Joshua A. Roth, Josh J. Carlson, Lotte Steuten, Scott Ramsey, David L. Veenstra

    Research output: Contribution to journalMeeting AbstractAcademic

    Abstract

    Purpose: To assess the value of research for ERCC1 expression testing to inform adjuvant chemotherapy decisions in resected Stage II nonsmall cell lung cancer (NSCLC), given substantial uncertainty about chemotherapy decisions informed by ERCC1 test results.

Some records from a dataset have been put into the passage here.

-- ==== Sys2Proof/Laws/Ops.lean ====
section
/-! SUPPORT. What each shared operation leaves as it is: fields of the state, and registers. -/
set_option linter.unusedSimpArgs false

namespace Sys2Proof.Machine

/-- Two states that agree in every field are equal. -/
theorem State.ext' {s t : State} (h_pending : t.pending = s.pending) (h_chip : t.chip = s.chip) (h_regs : t.regs = s.regs) (h_clk : t.clk = s.clk) (h_boot : t.boot = s.boot) (h_host : t.host = s.host) (h_pwr : t.pwr = s.pwr) (h_flt : t.flt = s.flt) (h_pln : t.pln = s.pln) (h_tel : t.tel = s.tel) (h_cmd : t.cmd = s.cmd) (h_map : t.map = s.map) (h_plinth : t.plinth = s.plinth) (h_tree : t.tree = s.tree) (h_slots : t.slots = s.slots) (h_slotsBad : t.slotsBad = s.slotsBad) (h_tim : t.tim = s.tim) (h_dp : t.dp = s.dp) (h_outs : t.outs = s.outs) (h_free : t.free = s.free) : t = s := by
  cases s; cases t; cases h_pending; cases h_chip; cases h_regs; cases h_clk; cases h_boot; cases h_host; cases h_pwr; cases h_flt; cases h_pln; cases h_tel; cases h_cmd; cases h_map; cases h_plinth; cases h_tree; cases h_slots; cases h_slotsBad; cases h_tim; cases h_dp; cases h_outs; cases h_free; rfl

@[simp] theorem State.post_pending (s : State) (o : Out) : (s.post o).pending = s.pending := by
  simp [State.post, apply_ite State.pending]
@[simp] theorem State.post_chip (s : State) (o : Out) : (s.post o).chip = s.chip := by
  simp [State.post, apply_ite State.chip]
@[simp] theorem State.post_regs (s : State) (o : Out) : (s.post o).regs = s.regs := by
  simp [State.post, apply_ite State.regs]
@[simp] theorem State.post_clk (s : State) (o : Out) : (s.post o).clk = s.clk := by
  simp [State.post, apply_ite State.clk]
@[simp] theorem State.post_boot (s : State) (o : Out) : (s.post o).boot = s.boot := by
  simp [State.post, apply_ite State.boot]
@[simp] theorem State.post_pwr (s : State) (o : Out) : (s.post o).pwr = s.pwr := by
  simp [State.post, apply_ite State.pwr]
@[simp] theorem State.post_flt (s : State) (o : Out) : (s.post o).flt = s.flt := by
  simp [State.post, apply_ite State.flt]
@[simp] theorem State.post_pln (s : State) (o : Out) : (s.post o).pln = s.pln := by
  simp [State.post, apply_ite State.pln]
@[simp] theorem State.post_tel (s : State) (o : Out) : (s.post o).tel = s.tel := by
  simp [State.post, apply_ite State.tel]
@[simp] theorem State.post_cmd (s : State) (o : Out) : (s.post o).cmd = s.cmd := by
  simp [State.post, apply_ite State.cmd]
@[simp] theorem State.post_map (s : State) (o : Out) : (s.post o).map = s.map := by
  simp [State.post, apply_ite State.map]
@[simp] theorem State.post_plinth (s : State) (o : Out) : (s.post o).plinth = s.plinth := by
  simp [State.post, apply_ite State.plinth]
@[simp] theorem State.post_tree (s : State) (o : Out) : (s.post o).tree = s.tree := by
  simp [State.post, apply_ite State.tree]
@[simp] theorem State.post_slots (s : State) (o : Out) : (s.post o).slots = s.slots := by
  simp [State.post, apply_ite State.slots]
@[simp] theorem State.post_slotsBad (s : State) (o : Out) : (s.post o).slotsBad = s.slotsBad := by
  simp [State.post, apply_ite State.slotsBad]
@[simp] theorem State.post_tim (s : State) (o : Out) : (s.post o).tim = s.tim := by
  simp [State.post, apply_ite State.tim]
@[simp] theorem State.post_dp (s : State) (o : Out) : (s.post o).dp = s.dp := by
  simp [State.post, apply_ite State.dp]
@[simp] theorem State.post_free (s : State) (o : Out) : (s.post o).free = s.free := by
  simp [State.post, apply_ite State.free]

@[simp] theorem State.signalVector_pending (s : State) (v : Nat) : (s.signalVector v).pending = s.pending := by
  simp [State.signalVector, apply_ite State.pending]
@[simp] theorem State.signalVector_chip (s : State) (v : Nat) : (s.signalVector v).chip = s.chip := by
  simp [State.signalVector, apply_ite State.chip]
@[simp] theorem State.signalVector_regs (s : State) (v : Nat) : (s.signalVector v).regs = s.regs := by
  simp [State.signalVector, apply_ite State.regs]
@[simp] theorem State.signalVector_clk (s : State) (v : Nat) : (s.signalVector v).clk = s.clk := by
  simp [State.signalVector, apply_ite State.clk]
@[simp] theorem State.signalVector_boot (s : State) (v : Nat) : (s.signalVector v).boot = s.boot := by
  simp [State.signalVector, apply_ite State.boot]
@[simp] theorem State.signalVector_pwr (s : State) (v : Nat) : (s.signalVector v).pwr = s.pwr := by
  simp [State.signalVector, apply_ite State.pwr]
@[simp] theorem State.signalVector_flt (s : State) (v : Nat) : (s.signalVector v).flt = s.flt := by
  simp [State.signalVector, apply_ite State.flt]
@[simp] theorem State.signalVector_pln (s : State) (v : Nat) : (s.signalVector v).pln = s.pln := by
  simp [State.signalVector, apply_ite State.pln]
@[simp] theorem State.signalVector_tel (s : State) (v : Nat) : (s.signalVector v).tel = s.tel := by
  simp [State.signalVector, apply_ite State.tel]
@[simp] theorem State.signalVector_cmd (s : State) (v : Nat) : (s.signalVector v).cmd = s.cmd := by
  simp [State.signalVector, apply_ite State.cmd]
@[simp] theorem State.signalVector_map (s : State) (v : Nat) : (s.signalVector v).map = s.map := by
  simp [State.signalVector, apply_ite State.map]
@[simp] theorem State.signalVector_plinth (s : State) (v : Nat) : (s.signalVector v).plinth = s.plinth := by
  simp [State.signalVector, apply_ite State.plinth]
@[simp] theorem State.signalVector_tree (s : State) (v : Nat) : (s.signalVector v).tree = s.tree := by
  simp [State.signalVector, apply_ite State.tree]
@[simp] theorem State.signalVector_slots (s : State) (v : Nat) : (s.signalVector v).slots = s.slots := by
  simp [State.signalVector, apply_ite State.slots]
@[simp] theorem State.signalVector_slotsBad (s : State) (v : Nat) : (s.signalVector v).slotsBad = s.slotsBad := by
  simp [State.signalVector, apply_ite State.slotsBad]
@[simp] theorem State.signalVector_tim (s : State) (v : Nat) : (s.signalVector v).tim = s.tim := by
  simp [State.signalVector, apply_ite State.tim]
@[simp] theorem State.signalVector_dp (s : State) (v : Nat) : (s.signalVector v).dp = s.dp := by
  simp [State.signalVector, apply_ite State.dp]
@[simp] theorem State.signalVector_free (s : State) (v : Nat) : (s.signalVector v).free = s.free := by
  simp [State.signalVector, apply_ite State.free]

@[simp] theorem State.signal_pending (s : State) (n : Nat) : (s.signal n).pending = s.pending := by
  simp [State.signal, apply_ite State.pending]
@[simp] theorem State.signal_chip (s : State) (n : Nat) : (s.signal n).chip = s.chip := by
  simp [State.signal, apply_ite State.chip]
@[simp] theorem State.signal_regs (s : State) (n : Nat) : (s.signal n).regs = s.regs := by
  simp [State.signal, apply_ite State.regs]
@[simp] theorem State.signal_clk (s : State) (n : Nat) : (s.signal n).clk = s.clk := by
  simp [State.signal, apply_ite State.clk]
@[simp] theorem State.signal_boot (s : State) (n : Nat) : (s.signal n).boot = s.boot := by
  simp [State.signal, apply_ite State.boot]
@[simp] theorem State.signal_pwr (s : State) (n : Nat) : (s.signal n).pwr = s.pwr := by
  simp [State.signal, apply_ite State.pwr]
@[simp] theorem State.signal_flt (s : State) (n : Nat) : (s.signal n).flt = s.flt := by
  simp [State.signal, apply_ite State.flt]
@[simp] theorem State.signal_pln (s : State) (n : Nat) : (s.signal n).pln = s.pln := by
  simp [State.signal, apply_ite State.pln]
@[simp] theorem State.signal_tel (s : State) (n : Nat) : (s.signal n).tel = s.tel := by
  simp [State.signal, apply_ite State.tel]
@[simp] theorem State.signal_cmd (s : State) (n : Nat) : (s.signal n).cmd = s.cmd := by
  simp [State.signal, apply_ite State.cmd]
@[simp] theorem State.signal_map (s : State) (n : Nat) : (s.signal n).map = s.map := by
  simp [State.signal, apply_ite State.map]
@[simp] theorem State.signal_plinth (s : State) (n : Nat) : (s.signal n).plinth = s.plinth := by
  simp [State.signal, apply_ite State.plinth]
@[simp] theorem State.signal_tree (s : State) (n : Nat) : (s.signal n).tree = s.tree := by
  simp [State.signal, apply_ite State.tree]
@[simp] theorem State.signal_slots (s : State) (n : Nat) : (s.signal n).slots = s.slots := by
  simp [State.signal, apply_ite State.slots]
@[simp] theorem State.signal_slotsBad (s : State) (n : Nat) : (s.signal n).slotsBad = s.slotsBad := by
  simp [State.signal, apply_ite State.slotsBad]
@[simp] theorem State.signal_tim (s : State) (n : Nat) : (s.signal n).tim = s.tim := by
  simp [State.signal, apply_ite State.tim]
@[simp] theorem State.signal_dp (s : State) (n : Nat) : (s.signal n).dp = s.dp := by
  simp [State.signal, apply_ite State.dp]
@[simp] theorem State.signal_free (s : State) (n : Nat) : (s.signal n).free = s.free := by
  simp [State.signal, apply_ite State.free]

    Method: We developed a decision-analytic model to estimate the expected value of perfect information (EVPI), perfect parameter information (EVPPI), sample information (EVSI), and sample parameter information (EVSPI) for 2 treatment strategies: 1) ERCC1 testing to inform adjuvant chemotherapy decisions, with ERCC1+ patients indicated to receive no chemotherapy and ERCC1– patients indicated to receive chemotherapy; 2) standard care, with all patients indicated to receive chemotherapy. Thirty percent (range, 10%-50%) of ERCC1+ patients were assumed to not follow test results and choose to receive chemotherapy, and 10% (range 5%-15%) of ERCC1– patients were assumed to not follow test results and choose to not receive chemotherapy. Model parameters and uncertainty ranges were derived from the International Adjuvant Lung Cancer Trial, published literature, and government sources. SEER data were used to calculate the affected population over a 10-year time horizon. A willingness-to-pay threshold of $150000/QALY was used in the base-case.

    Result: The ERCC1 strategy produced greater net-benefit than standard care in 55% of simulations and the average consequence of selecting the wrong strategy was $7400. The EVPI for an affected population of 322,400 was $1.07 B. The EVSI for a trial examining all model parameters with sample sizes of 100, 500, and 1000 patients per arm was $81 M, $847 M, and $1.01 B, respectively. The EVPPI for the chemotherapy utilization behavior parameters was $353 M, and $107 M and $237 M were attributable to ERCC1+ and ERCC1– subgroups, respectively. The EVSPI for a study examining ERCC1+ and ERCC1– chemotherapy utilization behavior was $74 M and $138 M for a sample of 100 patients, and approximately $107 M and $237 M at sample sizes of both 500 and 1,000.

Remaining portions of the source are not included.